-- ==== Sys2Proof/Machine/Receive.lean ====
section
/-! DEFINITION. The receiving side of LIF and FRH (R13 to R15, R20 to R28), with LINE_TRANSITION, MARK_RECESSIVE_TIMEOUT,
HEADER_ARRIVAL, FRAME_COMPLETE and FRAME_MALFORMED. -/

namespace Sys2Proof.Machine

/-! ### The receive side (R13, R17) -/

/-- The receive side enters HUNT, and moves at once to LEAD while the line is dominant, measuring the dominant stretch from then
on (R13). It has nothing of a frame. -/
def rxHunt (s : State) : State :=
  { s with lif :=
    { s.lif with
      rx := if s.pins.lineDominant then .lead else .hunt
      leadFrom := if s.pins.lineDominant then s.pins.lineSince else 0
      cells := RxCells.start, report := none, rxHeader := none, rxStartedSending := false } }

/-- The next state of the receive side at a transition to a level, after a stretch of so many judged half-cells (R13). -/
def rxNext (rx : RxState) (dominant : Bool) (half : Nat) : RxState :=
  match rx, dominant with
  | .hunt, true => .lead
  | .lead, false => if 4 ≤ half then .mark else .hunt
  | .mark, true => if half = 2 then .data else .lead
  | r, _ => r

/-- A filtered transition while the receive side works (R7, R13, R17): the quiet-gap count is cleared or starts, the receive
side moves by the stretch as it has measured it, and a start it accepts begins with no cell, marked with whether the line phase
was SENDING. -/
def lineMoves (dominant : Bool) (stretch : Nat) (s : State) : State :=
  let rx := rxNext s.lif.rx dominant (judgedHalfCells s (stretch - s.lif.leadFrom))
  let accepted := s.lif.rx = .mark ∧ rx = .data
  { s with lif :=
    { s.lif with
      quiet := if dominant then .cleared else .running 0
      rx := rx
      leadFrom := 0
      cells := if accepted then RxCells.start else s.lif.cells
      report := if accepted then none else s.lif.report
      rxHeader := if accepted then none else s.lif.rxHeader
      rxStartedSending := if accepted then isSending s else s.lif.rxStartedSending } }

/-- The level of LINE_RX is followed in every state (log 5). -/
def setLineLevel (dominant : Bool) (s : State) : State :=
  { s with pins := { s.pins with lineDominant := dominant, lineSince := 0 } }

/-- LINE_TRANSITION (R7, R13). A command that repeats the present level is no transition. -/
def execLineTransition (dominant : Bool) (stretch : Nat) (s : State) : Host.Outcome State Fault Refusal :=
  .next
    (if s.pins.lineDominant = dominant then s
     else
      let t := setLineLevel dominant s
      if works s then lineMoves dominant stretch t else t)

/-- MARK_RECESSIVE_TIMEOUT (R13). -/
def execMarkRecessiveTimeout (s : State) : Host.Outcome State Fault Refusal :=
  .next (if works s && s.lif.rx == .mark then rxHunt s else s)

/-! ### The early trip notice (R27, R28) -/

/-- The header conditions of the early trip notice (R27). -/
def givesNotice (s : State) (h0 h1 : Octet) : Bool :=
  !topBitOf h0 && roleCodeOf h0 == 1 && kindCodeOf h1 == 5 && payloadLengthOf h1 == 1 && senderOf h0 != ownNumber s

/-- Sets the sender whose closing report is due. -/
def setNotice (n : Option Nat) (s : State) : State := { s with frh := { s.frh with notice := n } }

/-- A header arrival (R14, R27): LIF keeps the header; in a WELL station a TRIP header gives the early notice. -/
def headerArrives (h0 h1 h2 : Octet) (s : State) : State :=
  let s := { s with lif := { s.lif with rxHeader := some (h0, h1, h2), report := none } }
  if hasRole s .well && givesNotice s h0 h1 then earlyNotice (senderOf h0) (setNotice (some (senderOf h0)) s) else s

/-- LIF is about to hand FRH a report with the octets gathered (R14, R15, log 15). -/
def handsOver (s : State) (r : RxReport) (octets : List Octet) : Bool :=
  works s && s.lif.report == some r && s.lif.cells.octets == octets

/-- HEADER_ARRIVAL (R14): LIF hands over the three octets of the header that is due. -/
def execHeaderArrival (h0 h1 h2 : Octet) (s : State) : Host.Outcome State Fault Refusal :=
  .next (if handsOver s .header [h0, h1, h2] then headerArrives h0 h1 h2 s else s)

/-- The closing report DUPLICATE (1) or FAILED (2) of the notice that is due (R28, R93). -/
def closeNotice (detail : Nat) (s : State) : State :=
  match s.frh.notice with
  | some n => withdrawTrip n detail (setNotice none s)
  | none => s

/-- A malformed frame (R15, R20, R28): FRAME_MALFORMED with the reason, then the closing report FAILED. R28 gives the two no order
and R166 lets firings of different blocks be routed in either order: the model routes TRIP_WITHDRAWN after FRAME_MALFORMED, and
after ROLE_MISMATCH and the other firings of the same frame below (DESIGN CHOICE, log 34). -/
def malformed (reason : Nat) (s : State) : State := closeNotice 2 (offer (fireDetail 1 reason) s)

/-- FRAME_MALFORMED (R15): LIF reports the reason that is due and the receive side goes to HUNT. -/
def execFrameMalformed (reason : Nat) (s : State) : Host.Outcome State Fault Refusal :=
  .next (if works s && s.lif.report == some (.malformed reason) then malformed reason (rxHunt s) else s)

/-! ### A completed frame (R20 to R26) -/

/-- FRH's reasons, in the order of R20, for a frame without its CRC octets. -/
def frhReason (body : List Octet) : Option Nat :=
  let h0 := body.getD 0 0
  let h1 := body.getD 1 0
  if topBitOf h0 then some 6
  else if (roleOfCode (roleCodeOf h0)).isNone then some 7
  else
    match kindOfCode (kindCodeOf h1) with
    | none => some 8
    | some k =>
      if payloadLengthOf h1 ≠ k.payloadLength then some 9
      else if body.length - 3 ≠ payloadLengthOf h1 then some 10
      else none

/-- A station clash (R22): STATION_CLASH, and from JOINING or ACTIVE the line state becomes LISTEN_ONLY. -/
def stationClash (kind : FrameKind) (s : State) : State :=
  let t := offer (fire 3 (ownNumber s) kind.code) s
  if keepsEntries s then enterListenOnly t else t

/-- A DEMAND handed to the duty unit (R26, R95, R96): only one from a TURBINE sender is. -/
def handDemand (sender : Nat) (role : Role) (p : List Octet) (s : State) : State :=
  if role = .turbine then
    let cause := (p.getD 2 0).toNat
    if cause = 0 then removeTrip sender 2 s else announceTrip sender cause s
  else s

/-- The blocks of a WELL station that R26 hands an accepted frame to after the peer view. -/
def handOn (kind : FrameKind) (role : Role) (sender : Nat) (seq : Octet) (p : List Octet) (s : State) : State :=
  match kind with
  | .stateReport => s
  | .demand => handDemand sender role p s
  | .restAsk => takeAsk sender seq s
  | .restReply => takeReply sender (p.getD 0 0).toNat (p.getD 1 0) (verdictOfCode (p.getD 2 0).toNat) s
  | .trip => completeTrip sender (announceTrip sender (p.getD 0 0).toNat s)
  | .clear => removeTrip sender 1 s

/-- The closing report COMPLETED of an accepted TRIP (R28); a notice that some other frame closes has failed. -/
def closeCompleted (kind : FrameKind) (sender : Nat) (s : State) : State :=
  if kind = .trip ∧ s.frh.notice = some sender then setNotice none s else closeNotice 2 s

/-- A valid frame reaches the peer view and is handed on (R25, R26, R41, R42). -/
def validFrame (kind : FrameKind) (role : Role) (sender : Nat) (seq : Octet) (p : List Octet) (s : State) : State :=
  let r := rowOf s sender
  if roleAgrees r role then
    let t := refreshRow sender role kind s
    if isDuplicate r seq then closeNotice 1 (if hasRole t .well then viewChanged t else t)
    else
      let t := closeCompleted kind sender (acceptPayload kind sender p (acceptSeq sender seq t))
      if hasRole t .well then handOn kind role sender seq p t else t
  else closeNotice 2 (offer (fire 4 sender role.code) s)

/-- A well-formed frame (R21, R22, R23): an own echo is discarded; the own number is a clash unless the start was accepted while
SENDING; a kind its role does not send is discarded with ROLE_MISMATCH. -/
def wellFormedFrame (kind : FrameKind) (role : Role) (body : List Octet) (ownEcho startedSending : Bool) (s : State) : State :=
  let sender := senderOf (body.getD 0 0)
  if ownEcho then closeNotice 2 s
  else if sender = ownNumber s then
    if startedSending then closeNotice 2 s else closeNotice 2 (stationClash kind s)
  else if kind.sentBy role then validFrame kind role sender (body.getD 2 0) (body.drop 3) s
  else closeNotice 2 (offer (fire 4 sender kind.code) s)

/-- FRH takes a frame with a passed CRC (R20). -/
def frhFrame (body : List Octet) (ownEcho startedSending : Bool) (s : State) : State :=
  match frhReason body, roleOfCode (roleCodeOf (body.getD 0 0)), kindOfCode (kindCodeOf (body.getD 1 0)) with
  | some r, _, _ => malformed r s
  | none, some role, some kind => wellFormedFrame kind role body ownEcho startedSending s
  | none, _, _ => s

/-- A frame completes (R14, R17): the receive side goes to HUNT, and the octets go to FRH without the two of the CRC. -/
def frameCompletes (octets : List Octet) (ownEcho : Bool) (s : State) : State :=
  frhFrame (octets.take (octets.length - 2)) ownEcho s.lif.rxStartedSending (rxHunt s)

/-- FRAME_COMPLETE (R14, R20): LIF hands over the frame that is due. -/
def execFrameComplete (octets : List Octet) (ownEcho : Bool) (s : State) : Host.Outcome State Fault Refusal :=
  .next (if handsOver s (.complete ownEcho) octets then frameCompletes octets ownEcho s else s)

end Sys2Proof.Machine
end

════════

WORK REQUIRED
One stretch of the lines above is wanted, from the line that contains "cells := if" through the line that contains "def setLineLevel (dominant". Output it exactly.

EXPECTED ANSWER
      cells := if accepted then RxCells.start else s.lif.cells
      report := if accepted then none else s.lif.report
      rxHeader := if accepted then none else s.lif.rxHeader
      rxStartedSending := if accepted then isSending s else s.lif.rxStartedSending } }

/-- The level of LINE_RX is followed in every state (log 5). -/
def setLineLevel (dominant : Bool) (s : State) : State :=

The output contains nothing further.